In Saguenay’s sensitive clay, a 2 kPa suction change at the tunnel face can trigger a progressive failure that propagates 40 meters back from the heading.
Quick answers
What makes Saguenay clay so risky for tunneling?
The clay was deposited in the Laflamme Sea roughly 10,000 years ago and has a flocculated structure that is highly sensitive. When remolded, its strength can drop to less than 1 kPa, turning the soil into a heavy liquid. A small loss of face pressure or uncontrolled vibration can trigger a run-out that travels tens of meters, which is why our design always includes a minimum face support pressure based on undrained strength and a buffer for dynamic effects during cutterhead rotation.
Do you perform seismic analysis for Saguenay tunnels?
Yes, we run site-specific seismic response analyses using deep borehole shear-wave velocity profiles. Because Saguenay lies within a graben structure, the impedance contrast between the soft clay and the crystalline bedrock amplifies ground motion at the tunnel elevation.

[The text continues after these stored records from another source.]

-- ==== Sys2Proof/Machine/Index.lean ====
section
/-! DEFINITION. Index-register instructions (42_index.md). J names the operand register and the address is not indexed (R299). Each instruction has its effect set, and its meaning: that effect set run for the live sequence. -/

namespace Sys2Proof.Machine

/-- LDX (R300): `X[J] <- MemRead(EA)[17:0]`. -/
def effLdx (j : IndexId) (d : Bool) (y : AddrField) (s : State) (_cur : SeqId) : Action := do
  let ea ← eaPlain s d y
  let m ← memRead s ea
  return advanceWith [.x j (m.extractLsb' 0 18)]

/-- The meaning of LDX (R300). -/
def execLdx (j : IndexId) (d : Bool) (y : AddrField) (s : State) : Host.Outcome State Fault Refusal := runLive s (effLdx j d y s)

/-- STX (R301): `MemWrite(EA, wrap36(s18(X[J])))`. -/
def effStx (j : IndexId) (d : Bool) (y : AddrField) (s : State) (_cur : SeqId) : Action := do
  let ea ← eaPlain s d y
  let w ← memWrite s ea (wrap36 (s18 (readX s j)))
  return advanceWith [w]

/-- The meaning of STX (R301). -/
def execStx (j : IndexId) (d : Bool) (y : AddrField) (s : State) : Host.Outcome State Fault Refusal := runLive s (effStx j d y s)

/-- LIX (R302): `X[J] <- zext_18(Y)`. -/
def effLix (j : IndexId) (y : AddrField) (_s : State) (_cur : SeqId) : Action :=
  .ok (advanceWith [.x j (immUnsigned y)])

/-- The meaning of LIX (R302). -/
def execLix (j : IndexId) (y : AddrField) (s : State) : Host.Outcome State Fault Refusal := runLive s (effLix j y s)

/-- ADX (R303): `X[J] <- wrap18(X[J] + dY)`. -/
def effAdx (j : IndexId) (y : AddrField) (s : State) (_cur : SeqId) : Action :=
  .ok (advanceWith [.x j (wrap18 (((readX s j).toNat : Int) + immSigned y))])

/-- The meaning of ADX (R303). -/
def execAdx (j : IndexId) (y : AddrField) (s : State) : Host.Outcome State Fault Refusal := runLive s (effAdx j y s)

/-- TXA (R304): `A <- wrap36(s18(X[J]))`. -/
def effTxa (j : IndexId) (s : State) (_cur : SeqId) : Action :=
  .ok (advanceWith [.a (wrap36 (s18 (readX s j)))])

/-- The meaning of TXA (R304). -/
def execTxa (j : IndexId) (s : State) : Host.Outcome State Fault Refusal := runLive s (effTxa j s)

/-- TAX (R305): `X[J] <- A[17:0]`. -/
def effTax (j : IndexId) (s : State) (_cur : SeqId) : Action :=
  .ok (advanceWith [.x j (s.a.extractLsb' 0 18)])

/-- The meaning of TAX (R305). -/
def execTax (j : IndexId) (s : State) : Host.Outcome State Fault Refusal := runLive s (effTax j s)

/-- DJP (R306): if `s18(X[J]) > 0`, `X[J] <- wrap18(X[J] - 1)` and `pc <- EA`; else nothing. -/
def effDjp (j : IndexId) (d : Bool) (y : AddrField) (s : State) (_cur : SeqId) : Action := do
  let ea ← eaPlain s d y
  transferIf s (0 < s18 (readX s j)) [.x j (wrap18 (((readX s j).toNat : Int) - 1))] ea

/-- The meaning of DJP (R306). -/
def execDjp (j : IndexId) (d : Bool) (y : AddrField) (s : State) : Host.Outcome State Fault Refusal := runLive s (effDjp j d y s)

end Sys2Proof.Machine
end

We evaluate both ovaling (rack) deformation under S-waves and axial strain under P-waves per the FHWA-NHI guidelines, and we often recommend ductile segment connections where the soil profile predicts a site period above 0.8 seconds.
What is the typical cost range for a geotechnical investigation of a soft-ground tunnel alignment in Saguenay?
A complete investigation program—including deep sonic borings, CPT soundings, a full laboratory testing suite, and the production of a 3D ground model—generally falls between CA$5,040 and CA$23,680, depending on the length of the tunnel, the depth to bedrock, and the density of the instrumentation array required for an urban crossing.
How do you determine the undrained shear strength profile in sensitive clay?
We combine field vane tests corrected for plasticity index with CPT net cone resistance using a site-specific Nkt factor calibrated against consolidated-undrained triaxial tests on block samples. Block sampling is essential in Saguenay because conventional Shelby tubes can remold the clay and underestimate in-situ strength by up to 25%. The corrected Su profile then feeds directly into the face stability calculations and the settlement trough model.